Brief:
Take the data below and extract the lines from the one with "abbrev rejPlacement : Nat := 0x12" to the one with "abbrev tagEnergy : Nat := 0x0060", inclusive, exactly as written.

Provided records Start Marker

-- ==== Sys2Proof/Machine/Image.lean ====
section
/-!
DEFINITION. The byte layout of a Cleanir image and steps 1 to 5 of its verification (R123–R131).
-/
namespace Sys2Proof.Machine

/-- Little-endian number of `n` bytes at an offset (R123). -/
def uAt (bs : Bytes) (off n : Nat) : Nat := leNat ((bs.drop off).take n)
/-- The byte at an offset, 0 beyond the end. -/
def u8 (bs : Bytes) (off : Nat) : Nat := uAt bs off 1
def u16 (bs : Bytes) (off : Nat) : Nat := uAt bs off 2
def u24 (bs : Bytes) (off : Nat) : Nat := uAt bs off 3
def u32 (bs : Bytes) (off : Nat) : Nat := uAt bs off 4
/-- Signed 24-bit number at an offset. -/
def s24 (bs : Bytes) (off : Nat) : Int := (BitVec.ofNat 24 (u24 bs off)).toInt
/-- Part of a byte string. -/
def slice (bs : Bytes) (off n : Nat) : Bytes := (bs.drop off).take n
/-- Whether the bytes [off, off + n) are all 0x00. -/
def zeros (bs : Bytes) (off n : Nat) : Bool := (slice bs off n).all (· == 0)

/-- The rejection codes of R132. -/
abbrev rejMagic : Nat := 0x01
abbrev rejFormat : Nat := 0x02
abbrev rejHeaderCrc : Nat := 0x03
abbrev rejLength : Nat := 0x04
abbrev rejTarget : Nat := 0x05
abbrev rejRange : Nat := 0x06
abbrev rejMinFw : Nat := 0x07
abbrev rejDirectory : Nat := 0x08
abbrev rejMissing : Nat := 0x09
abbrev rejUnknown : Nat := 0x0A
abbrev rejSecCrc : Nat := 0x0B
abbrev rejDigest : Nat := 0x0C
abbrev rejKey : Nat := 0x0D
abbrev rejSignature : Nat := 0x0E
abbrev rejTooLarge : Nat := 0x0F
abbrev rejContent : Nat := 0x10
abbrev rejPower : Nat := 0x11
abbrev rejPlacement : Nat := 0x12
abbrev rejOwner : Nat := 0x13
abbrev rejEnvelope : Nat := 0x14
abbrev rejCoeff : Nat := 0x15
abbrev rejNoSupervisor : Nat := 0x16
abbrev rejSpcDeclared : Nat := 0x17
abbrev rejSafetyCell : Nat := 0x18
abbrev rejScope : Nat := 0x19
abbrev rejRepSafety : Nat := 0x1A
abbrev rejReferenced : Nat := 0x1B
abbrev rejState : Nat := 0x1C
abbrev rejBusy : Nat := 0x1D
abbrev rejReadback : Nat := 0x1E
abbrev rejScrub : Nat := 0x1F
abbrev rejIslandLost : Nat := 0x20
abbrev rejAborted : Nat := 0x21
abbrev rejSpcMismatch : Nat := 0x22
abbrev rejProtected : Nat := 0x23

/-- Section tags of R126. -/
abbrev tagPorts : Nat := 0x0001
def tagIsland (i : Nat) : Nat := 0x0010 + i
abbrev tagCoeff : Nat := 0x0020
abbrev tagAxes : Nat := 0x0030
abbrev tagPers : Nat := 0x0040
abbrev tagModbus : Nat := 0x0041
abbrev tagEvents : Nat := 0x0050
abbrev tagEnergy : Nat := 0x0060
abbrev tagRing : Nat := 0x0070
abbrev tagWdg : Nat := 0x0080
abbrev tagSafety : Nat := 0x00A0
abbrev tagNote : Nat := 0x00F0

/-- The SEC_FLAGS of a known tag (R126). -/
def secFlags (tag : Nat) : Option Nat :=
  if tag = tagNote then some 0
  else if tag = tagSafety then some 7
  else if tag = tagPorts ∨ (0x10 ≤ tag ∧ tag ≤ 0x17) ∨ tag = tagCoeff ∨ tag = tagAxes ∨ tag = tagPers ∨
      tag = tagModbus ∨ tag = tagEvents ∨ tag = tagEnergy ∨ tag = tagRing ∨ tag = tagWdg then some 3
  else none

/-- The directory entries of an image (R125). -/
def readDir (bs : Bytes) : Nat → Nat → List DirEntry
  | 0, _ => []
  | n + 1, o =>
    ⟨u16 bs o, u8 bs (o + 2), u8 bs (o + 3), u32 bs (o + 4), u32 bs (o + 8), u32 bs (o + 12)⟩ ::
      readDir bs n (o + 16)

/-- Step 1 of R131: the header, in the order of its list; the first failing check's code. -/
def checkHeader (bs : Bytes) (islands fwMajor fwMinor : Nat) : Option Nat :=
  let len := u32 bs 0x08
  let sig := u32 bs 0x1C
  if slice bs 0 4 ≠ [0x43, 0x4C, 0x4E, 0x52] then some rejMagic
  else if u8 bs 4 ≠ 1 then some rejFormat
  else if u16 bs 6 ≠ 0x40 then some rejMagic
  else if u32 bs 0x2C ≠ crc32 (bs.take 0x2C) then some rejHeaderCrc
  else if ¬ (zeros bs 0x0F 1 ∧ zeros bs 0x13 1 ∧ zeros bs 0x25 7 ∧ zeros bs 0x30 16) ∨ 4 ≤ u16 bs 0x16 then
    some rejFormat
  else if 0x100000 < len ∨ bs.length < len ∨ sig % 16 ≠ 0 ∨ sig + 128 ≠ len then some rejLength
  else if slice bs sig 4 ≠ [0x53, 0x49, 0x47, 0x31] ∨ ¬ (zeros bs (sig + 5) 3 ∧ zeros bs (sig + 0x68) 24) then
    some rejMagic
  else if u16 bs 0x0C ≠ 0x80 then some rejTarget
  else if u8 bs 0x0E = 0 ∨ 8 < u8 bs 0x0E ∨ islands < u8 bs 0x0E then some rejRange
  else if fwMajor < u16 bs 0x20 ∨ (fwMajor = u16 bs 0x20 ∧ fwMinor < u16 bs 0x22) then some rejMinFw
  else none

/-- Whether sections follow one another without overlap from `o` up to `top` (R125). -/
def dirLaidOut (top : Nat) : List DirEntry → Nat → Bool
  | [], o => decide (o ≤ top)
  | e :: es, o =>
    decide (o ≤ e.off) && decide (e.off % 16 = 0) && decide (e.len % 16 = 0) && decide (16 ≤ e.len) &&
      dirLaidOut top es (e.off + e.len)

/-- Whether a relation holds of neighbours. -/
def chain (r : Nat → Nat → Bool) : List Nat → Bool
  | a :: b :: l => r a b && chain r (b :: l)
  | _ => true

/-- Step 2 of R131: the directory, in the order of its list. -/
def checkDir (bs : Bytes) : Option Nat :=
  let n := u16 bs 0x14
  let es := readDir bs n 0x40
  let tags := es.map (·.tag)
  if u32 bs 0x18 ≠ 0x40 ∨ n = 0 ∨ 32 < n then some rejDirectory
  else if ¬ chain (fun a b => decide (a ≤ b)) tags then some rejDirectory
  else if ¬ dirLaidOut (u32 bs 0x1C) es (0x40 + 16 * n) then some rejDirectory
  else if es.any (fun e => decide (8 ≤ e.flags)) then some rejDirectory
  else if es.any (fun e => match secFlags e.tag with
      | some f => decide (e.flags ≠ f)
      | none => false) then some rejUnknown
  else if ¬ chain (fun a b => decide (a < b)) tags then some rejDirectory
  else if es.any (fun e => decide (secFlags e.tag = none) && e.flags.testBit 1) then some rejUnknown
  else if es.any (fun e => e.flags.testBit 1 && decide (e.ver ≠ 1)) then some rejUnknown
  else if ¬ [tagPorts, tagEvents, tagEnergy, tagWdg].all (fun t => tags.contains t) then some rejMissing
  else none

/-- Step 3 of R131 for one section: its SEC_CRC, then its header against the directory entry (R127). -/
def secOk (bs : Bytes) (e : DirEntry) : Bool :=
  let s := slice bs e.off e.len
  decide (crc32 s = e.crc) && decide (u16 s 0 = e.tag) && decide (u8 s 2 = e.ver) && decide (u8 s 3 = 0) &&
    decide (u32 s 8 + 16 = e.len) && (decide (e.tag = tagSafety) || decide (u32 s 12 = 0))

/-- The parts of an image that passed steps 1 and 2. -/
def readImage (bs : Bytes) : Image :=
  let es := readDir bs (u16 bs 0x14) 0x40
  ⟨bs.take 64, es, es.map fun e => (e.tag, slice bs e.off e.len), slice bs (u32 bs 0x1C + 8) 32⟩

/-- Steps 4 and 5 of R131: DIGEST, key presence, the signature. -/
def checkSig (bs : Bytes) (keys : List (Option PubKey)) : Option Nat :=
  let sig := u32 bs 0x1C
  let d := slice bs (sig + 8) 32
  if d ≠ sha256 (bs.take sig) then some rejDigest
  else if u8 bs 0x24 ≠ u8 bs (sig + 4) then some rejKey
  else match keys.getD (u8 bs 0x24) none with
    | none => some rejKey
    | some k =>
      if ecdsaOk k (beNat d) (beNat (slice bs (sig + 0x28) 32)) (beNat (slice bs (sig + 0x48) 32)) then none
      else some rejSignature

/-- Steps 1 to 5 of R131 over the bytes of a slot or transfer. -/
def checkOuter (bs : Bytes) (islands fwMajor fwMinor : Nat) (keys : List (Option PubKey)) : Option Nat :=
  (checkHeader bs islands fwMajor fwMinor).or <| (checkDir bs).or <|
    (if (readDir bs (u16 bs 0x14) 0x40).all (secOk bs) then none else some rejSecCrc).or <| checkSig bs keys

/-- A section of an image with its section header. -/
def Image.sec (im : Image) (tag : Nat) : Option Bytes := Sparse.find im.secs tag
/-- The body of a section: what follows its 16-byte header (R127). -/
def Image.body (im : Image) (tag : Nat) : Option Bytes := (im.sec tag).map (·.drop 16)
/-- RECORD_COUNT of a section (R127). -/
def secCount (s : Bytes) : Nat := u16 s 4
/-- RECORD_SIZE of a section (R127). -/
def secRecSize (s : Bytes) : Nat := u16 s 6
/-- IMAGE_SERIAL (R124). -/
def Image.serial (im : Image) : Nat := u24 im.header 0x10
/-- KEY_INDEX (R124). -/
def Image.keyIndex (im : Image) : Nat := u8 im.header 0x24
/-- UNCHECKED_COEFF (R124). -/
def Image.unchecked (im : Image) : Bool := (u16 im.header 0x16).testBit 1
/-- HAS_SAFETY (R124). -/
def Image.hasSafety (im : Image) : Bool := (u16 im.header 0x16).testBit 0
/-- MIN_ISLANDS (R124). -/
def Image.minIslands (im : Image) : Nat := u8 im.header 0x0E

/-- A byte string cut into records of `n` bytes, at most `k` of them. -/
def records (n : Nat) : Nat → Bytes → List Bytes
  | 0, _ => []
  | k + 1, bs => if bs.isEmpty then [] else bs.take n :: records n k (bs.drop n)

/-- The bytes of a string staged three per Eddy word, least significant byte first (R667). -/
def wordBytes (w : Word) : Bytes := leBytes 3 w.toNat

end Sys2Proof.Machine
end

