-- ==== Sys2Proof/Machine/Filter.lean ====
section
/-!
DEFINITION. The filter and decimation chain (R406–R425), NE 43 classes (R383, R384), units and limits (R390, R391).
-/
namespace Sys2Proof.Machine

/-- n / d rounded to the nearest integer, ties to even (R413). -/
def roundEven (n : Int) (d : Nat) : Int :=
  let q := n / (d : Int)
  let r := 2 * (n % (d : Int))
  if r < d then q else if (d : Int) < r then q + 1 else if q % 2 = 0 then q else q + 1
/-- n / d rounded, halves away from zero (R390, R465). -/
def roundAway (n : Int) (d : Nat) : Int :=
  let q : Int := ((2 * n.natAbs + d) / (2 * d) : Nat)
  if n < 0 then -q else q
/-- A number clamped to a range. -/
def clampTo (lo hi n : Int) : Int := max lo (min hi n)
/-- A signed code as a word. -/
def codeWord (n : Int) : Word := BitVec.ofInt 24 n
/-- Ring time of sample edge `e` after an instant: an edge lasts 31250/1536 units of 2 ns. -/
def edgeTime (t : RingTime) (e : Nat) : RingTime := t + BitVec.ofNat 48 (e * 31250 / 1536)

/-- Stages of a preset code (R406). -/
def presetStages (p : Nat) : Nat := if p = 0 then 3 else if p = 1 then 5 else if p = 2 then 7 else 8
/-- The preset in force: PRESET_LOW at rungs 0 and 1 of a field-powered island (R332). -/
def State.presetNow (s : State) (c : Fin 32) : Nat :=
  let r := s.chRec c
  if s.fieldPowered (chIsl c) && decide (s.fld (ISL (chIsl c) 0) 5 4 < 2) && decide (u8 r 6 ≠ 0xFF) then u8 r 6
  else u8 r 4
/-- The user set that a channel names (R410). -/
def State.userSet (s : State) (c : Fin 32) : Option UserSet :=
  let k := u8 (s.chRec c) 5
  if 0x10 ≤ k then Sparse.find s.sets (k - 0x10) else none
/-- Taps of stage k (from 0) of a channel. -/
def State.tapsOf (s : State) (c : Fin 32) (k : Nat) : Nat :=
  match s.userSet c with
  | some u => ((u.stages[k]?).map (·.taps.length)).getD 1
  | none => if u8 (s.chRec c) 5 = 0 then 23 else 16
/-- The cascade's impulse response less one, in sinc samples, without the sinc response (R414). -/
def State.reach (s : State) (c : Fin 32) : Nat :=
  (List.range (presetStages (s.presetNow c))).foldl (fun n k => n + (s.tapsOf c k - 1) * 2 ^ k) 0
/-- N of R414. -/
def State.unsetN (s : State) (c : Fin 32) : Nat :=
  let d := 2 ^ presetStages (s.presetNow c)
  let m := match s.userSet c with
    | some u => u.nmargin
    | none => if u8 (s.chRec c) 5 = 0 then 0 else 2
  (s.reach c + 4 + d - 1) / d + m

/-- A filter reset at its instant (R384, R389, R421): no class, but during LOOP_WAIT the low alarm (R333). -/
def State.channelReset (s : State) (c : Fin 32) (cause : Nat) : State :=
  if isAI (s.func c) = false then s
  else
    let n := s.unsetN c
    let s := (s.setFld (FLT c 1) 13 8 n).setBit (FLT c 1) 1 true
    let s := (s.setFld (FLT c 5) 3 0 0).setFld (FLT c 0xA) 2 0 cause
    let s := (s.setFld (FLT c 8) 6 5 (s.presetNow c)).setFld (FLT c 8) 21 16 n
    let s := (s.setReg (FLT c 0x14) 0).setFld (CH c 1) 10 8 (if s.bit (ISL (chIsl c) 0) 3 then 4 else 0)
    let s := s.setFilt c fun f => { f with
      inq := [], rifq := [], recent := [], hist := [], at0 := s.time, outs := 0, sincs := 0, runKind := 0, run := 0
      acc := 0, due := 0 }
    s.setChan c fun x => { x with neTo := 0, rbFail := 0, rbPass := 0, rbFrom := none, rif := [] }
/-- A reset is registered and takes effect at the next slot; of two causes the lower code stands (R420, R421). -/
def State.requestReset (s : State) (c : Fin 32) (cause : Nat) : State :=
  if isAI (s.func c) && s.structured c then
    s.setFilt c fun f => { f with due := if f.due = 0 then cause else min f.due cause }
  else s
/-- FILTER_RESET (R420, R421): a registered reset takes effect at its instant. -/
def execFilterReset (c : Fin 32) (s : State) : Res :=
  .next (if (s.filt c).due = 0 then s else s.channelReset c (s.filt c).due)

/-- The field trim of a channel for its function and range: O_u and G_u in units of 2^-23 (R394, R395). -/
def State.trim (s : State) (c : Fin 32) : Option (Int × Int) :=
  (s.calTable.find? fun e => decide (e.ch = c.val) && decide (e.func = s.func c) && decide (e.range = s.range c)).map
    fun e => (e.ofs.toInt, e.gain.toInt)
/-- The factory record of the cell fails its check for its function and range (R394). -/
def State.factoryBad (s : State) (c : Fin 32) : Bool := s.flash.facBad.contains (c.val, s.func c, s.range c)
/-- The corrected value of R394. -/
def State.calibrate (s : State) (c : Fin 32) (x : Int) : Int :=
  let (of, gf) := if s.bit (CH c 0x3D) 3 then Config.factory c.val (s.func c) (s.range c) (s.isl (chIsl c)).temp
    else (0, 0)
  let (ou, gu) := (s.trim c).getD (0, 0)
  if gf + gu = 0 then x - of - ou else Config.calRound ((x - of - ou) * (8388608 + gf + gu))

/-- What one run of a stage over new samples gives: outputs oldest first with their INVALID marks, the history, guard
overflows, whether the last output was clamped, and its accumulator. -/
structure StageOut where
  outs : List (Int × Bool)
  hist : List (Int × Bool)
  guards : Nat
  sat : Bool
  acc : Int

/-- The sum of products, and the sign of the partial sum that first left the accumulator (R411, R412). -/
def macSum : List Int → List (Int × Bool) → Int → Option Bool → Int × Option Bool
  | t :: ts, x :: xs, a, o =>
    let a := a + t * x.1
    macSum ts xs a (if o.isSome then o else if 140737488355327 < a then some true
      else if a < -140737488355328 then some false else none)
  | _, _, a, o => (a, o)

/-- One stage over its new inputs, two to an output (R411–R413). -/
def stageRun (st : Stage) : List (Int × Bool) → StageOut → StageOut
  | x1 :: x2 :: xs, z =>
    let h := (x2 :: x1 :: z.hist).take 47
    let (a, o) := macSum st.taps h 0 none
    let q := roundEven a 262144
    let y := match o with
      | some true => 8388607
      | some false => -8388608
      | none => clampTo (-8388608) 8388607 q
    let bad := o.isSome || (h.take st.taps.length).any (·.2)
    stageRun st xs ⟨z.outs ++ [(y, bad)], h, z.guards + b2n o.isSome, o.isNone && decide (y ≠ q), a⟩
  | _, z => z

Provided records End Marker

Expected answer:
abbrev rejPlacement : Nat := 0x12
abbrev rejOwner : Nat := 0x13
abbrev rejEnvelope : Nat := 0x14
abbrev rejCoeff : Nat := 0x15
abbrev rejNoSupervisor : Nat := 0x16
abbrev rejSpcDeclared : Nat := 0x17
abbrev rejSafetyCell : Nat := 0x18
abbrev rejScope : Nat := 0x19
abbrev rejRepSafety : Nat := 0x1A
abbrev rejReferenced : Nat := 0x1B
abbrev rejState : Nat := 0x1C
abbrev rejBusy : Nat := 0x1D
abbrev rejReadback : Nat := 0x1E
abbrev rejScrub : Nat := 0x1F
abbrev rejIslandLost : Nat := 0x20
abbrev rejAborted : Nat := 0x21
abbrev rejSpcMismatch : Nat := 0x22
abbrev rejProtected : Nat := 0x23

/-- Section tags of R126. -/
abbrev tagPorts : Nat := 0x0001
def tagIsland (i : Nat) : Nat := 0x0010 + i
abbrev tagCoeff : Nat := 0x0020
abbrev tagAxes : Nat := 0x0030
abbrev tagPers : Nat := 0x0040
abbrev tagModbus : Nat := 0x0041
abbrev tagEvents : Nat := 0x0050
abbrev tagEnergy : Nat := 0x0060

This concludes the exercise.